Coşku ve heyecan ile yaşanır her şey. Aşk şerâbın içip mest ü hayran olarak, kendinden geçip Sevgili’de yok olarak…
Bu; eli ayağa dolayan bir heyecan değil, gönlü yâre bağlayan bir heyecan… Pervâneleri ateşlere âşık eden duygu galeyânı…
Şiir bu coşkuyu destanlaştırmak için, söz onu şâhikalara duyurmak için…
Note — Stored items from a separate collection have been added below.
/-! ### Resets, start-up, power and temperatures (R493–R511) -/

/-- R39, R507–R509: PORST_N falling puts every object that is neither fused nor kept in OTP back to its default and clears all
state; rising samples the boot mode and begins start-up. WRST_N takes effect from 1 µs and is ignored below 500 ns; between
them it may do either (a free choice, log entry 62). WARM_RESET acts 1 ms after its response, and not before. A warm reset keeps the log, the
flash and the objects of R39, records its cause and counts in WARM_RESETS.
Clauses of it rest on the model's choices: log entries 62 (pulses and power events), 32. -/
def Obligations.Resets : Prop :=
  (∀ (pins : Fin 4) (s : State), s.power.porst = true → Ends (.porstN false pins) s s.powerReset) ∧
  (∀ (s : State) (k : Nat), s.sec.debugSealFuse = false → (fusedRow (k / 256) (k % 256) = false ∨ k / 256 = 0x2000) →
    tfind s.powerReset.od k = none) ∧
  (∀ s : State, s.powerReset.streams = {} ∧ s.powerReset.cells = {} ∧ s.powerReset.queues = {} ∧ s.powerReset.lanes = {} ∧
    s.powerReset.faults = {} ∧ s.powerReset.cycle = 0 ∧ s.powerReset.sec.flash = s.sec.flash) ∧
  (∀ (pins : Fin 4) (s : State), s.power.porst = false → Ends (.porstN true pins) s
    (({ s with power := { s.power with porst := true, step := 1, resetAt := s.cycle } } : State).set Od.sys_BOOT_MODE 0
      (min pins 2))) ∧
  (∀ (ns : Nat) (s : State), s.power.porst = true → 1000 ≤ ns → Ends (.wrstN ns) s (s.warmReset 1)) ∧
  (∀ (b : Bool) (pins : Fin 4) (s : State), s.power.porst = b → Ends (.porstN b pins) s s) ∧
  (∀ (ns : Nat) (s : State), ns < 500 ∨ s.power.porst = false → Ends (.wrstN ns) s s) ∧
  (∀ (ns : Nat) (s : State), s.power.porst = true → 500 ≤ ns → ns < 1000 →
    Ends (.wrstN ns) s s.useFree ∨ Ends (.wrstN ns) s (s.useFree.warmReset 1)) ∧
  (∀ s u : State, Taken s 0x70 [] u → Completes .warmReset s
    (({ u with power := { u.power with warmDelay := true, warmAt := u.cycle } } : State).attach 0x70 Result.ok [])) ∧
  (∀ s : State, s.power.warmDelay = true → s.power.warmAt + msCycles 1 ≤ s.cycle → Ends .warmResetDelayExpiry s (s.warmReset 2)) ∧
  (∀ s : State, s.power.warmDelay = false ∨ s.cycle < s.power.warmAt + msCycles 1 → Ends .warmResetDelayExpiry s s) ∧
  (∀ (s : State) (cause : Nat), cause < 5 →
    (s.warmReset cause).get Od.sys_RESET_CAUSE = cause ∧ (s.warmReset cause).faults.log = s.faults.log ∧
    (s.warmReset cause).sec.flash = s.sec.flash ∧ (s.warmReset cause).power.step = 1 ∧
    (s.warmReset cause).streams = {} ∧ (s.warmReset cause).cells = {} ∧ (s.warmReset cause).raster = {})

/-- R496: a watched rail out of tolerance is the newest of the last 16 RAIL_EVENTS and holds the engine in a warm reset of cause 3;
a PLL other than the island's that loses lock one of cause 4; the island's own shows in PLL_STATUS alone. When everything is back
within tolerance, the reset ends with every PLL locked.
R495, R498, R510: a start-up step that may end has its effect and notes its end time. 200 µs after the target was written, a
read-back within 10 mV of it
ends the wait for VDD_CORE; another one counts in AVS_RETRIES and waits again. A half powered up has its strip buffers written; one
without a pass for DOWN_HOLD loses its power, and one with a pass keeps it.
Clauses of it rest on the model's choices: log entries 61 and 62 (start-up and power events), 64 (the read-back),
4 (rails that are not watched, events that are not due). -/
def Obligations.MonitorsAndStartUp : Prop :=
  (let held : State → Nat → State := fun s cause =>
     let t := s.warmReset cause
     { t with power := { t.power with held := true, railsOut := s.power.railsOut } }
   (∀ (rail : Fin 13) (s : State), s.power.porst = true → rail.val ≠ 0 → rail.val ≠ 12 →
     Ends (.railExcursion rail) s (held { s with power := { s.power with
       railEvents := (s.power.railEvents ++ [(rail.val, s.uptimeNs)]).drop (s.power.railEvents.length + 1 - 16)
       railsOut := if rail.val ∈ s.power.railsOut then s.power.railsOut else s.power.railsOut ++ [rail.val] } } 3)) ∧
   (∀ (rail : Fin 13) (s : State), rail.val = 0 ∨ rail.val = 12 ∨ s.power.porst = false → Ends (.railExcursion rail) s s) ∧
   (∀ (pll : Fin 4) (s : State), s.power.porst = false → Ends (.pllLockLoss pll) s s) ∧
   (∀ (pll : Fin 4) (s : State), s.power.porst = true → pll.val ≠ 2 →
     Ends (.pllLockLoss pll) s ((held s 4).set Od.sys_PLL_STATUS 0 (clearBit (s.get Od.sys_PLL_STATUS) pll))) ∧
   (∀ s : State, s.power.porst = true →
     Completes (.pllLockLoss 2) s (s.set Od.sys_PLL_STATUS 0 (clearBit (s.get Od.sys_PLL_STATUS) 2))) ∧
   (∀ s : State, s.power.held = false → Ends .railsBackWithinTolerance s s) ∧
   (∀ s : State, s.power.held = true → Ends .railsBackWithinTolerance s
     (({ s with power := { s.power with held := false, railsOut := [], resetAt := s.cycle } } : State).set Od.sys_PLL_STATUS 0 15))) ∧
  (∀ (m : StartMeet) (s : State), s.stepMayEnd = true →
    let t := s.stepEnds m
    Completes (.startUpStep m) s { t with power := { t.power with
      step := s.power.step + 1, startTimes := s.power.startTimes ++ [(s.cycle - s.power.resetAt) / 1200] } }) ∧
  (∀ (m : StartMeet) (s : State), s.stepMayEnd = false → Completes (.startUpStep m) s s) ∧
  (∀ (m : StartMeet) (s : State), s.power.step = 3 → (s.stepEnds m).faults = { s.faults with released := true }) ∧
  (∀ (m : StartMeet) (s : State), s.power.step = 2 → s.stepEnds m = s.repairsApply fun _ _ => true) ∧
  (∀ (mv : Nat) (s : State), s.power.avsPending = true → s.power.avsAt + usCycles 200 ≤ s.cycle →
    let target := s.get Od.sys_VDD_CORE_TARGET
    let u := s.set Od.sys_VDD_CORE_NOW 0 mv
    (target ≤ mv + 10 ∧ mv ≤ target + 10 →
      Completes (.avsReadbackTimeout mv) s { u with power := { u.power with avsPending := false } }) ∧
    (mv + 10 < target ∨ target + 10 < mv →
      Completes (.avsReadbackTimeout mv) s (({ u with power := { u.power with avsAt := u.cycle } } : State).bump Od.sys_AVS_RETRIES))) ∧
  (∀ (mv : Nat) (s : State), s.power.avsPending = false ∨ s.cycle < s.power.avsAt + usCycles 200 →
    Completes (.avsReadbackTimeout mv) s s) ∧
  (∀ (half : Fin 2) (s : State), s.half half = 2 → Completes (.conditionerHalfPowerUpDone half) s
    ((((((s.initStore 5 (4 * half + 0)).initStore 5 (4 * half + 1)).initStore 5 (4 * half + 2)).initStore 5 (4 * half + 3)).setHalf
      half 1).refreshConditioners)) ∧
  (∀ (half : Fin 2) (s : State), s.half half ≠ 2 → Completes (.conditionerHalfPowerUpDone half) s s) ∧
  (∀ (half : Fin 2) (s : State), s.half half = 1 → s.heldLow (tget s.power.halfIdle none half) = true →
    (∀ e ∈ s.streams.streams, ∀ p ∈ e.2.passes, p.ic < 8 → p.ic / 4 ≠ half) →
    Completes (.conditionerHalfIdleExpiry half) s ((s.setHalf half 0).refreshConditioners)) ∧
  (∀ (half : Fin 2) (s : State), s.halfUsed half = true ∨ s.half half ≠ 1 ∨
    s.heldLow (tget s.power.halfIdle none half) = false → Completes (.conditionerHalfIdleExpiry half) s s)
Ramazân-ı şerîfe hazırlandığımız şu günlerde;
ÎMAN ve İBÂDET COŞKUSU
başlığı etrafında; tevbeyi, hidâyeti doğuran, şehâdeti, zaferi tetikleyen dînî heyecan vâkıasını ele aldık.
Genel Yayın Yönetmenimiz M. Ali EŞMELİ;
“–Rasûlullah -sallâllâhu aleyhi ve sellem- bugün yaşasaydı ne yapardı?” sorusuna, şu cevabı veriyor:
–Rasûlullah -sallâllâhu aleyhi ve sellem-, o gün ne yaptıysa bugün de aynısını yapardı.
Yani îman ve ibâdet coşkusu içinde yaşardı.
Çünkü İslâm her asra, her mekâna ve her devre gelen yegâne Hak din…
Muhterem Osman Nûri TOPBAŞ Hocaefendi, «Hak Dostlarının Fârikaları» makalelerinin üçüncüsü ve sonuncusunu kaleme aldı. Fânîye karşı tok, mâverâya ise aç bir velâyet iştiyâkını misallerle serdetti.
Kıssalarda ise, «Kullukta Zindelik ve Heyecan» başlığıyla dosya mevzumuzun tasavvufî veçhesi ele alındı.
Dr. Ahmet Hamdi YILDIRIM Hocamız, «Tasavvuf Fıkhı»nda; sûfî yolculuğundaki fazîlet yarışının merhalelerini ve bu yolun el kitaplarını ele aldı.
Fıkıh köşesinde de zekât etrafında fetvâlara yer verdi.
Şâbân-ı şerîfi nasıl ihyâ ederiz?
Ramazân-ı şerîfe nasıl hazırlanırız?
Aktüel mevzularda;
- «Aile Yılı»nın başarılı ve verimli olabilmesi için, daha derinde yapılması gerekenler,
- Modernistlerin iddia ve ithamlarına cevaplar,
- Gazze’de gelişmelere dair değerlendirmeler…
Mizanpajımızda bile küçük dokunuşlarla tazeledik kendimizi.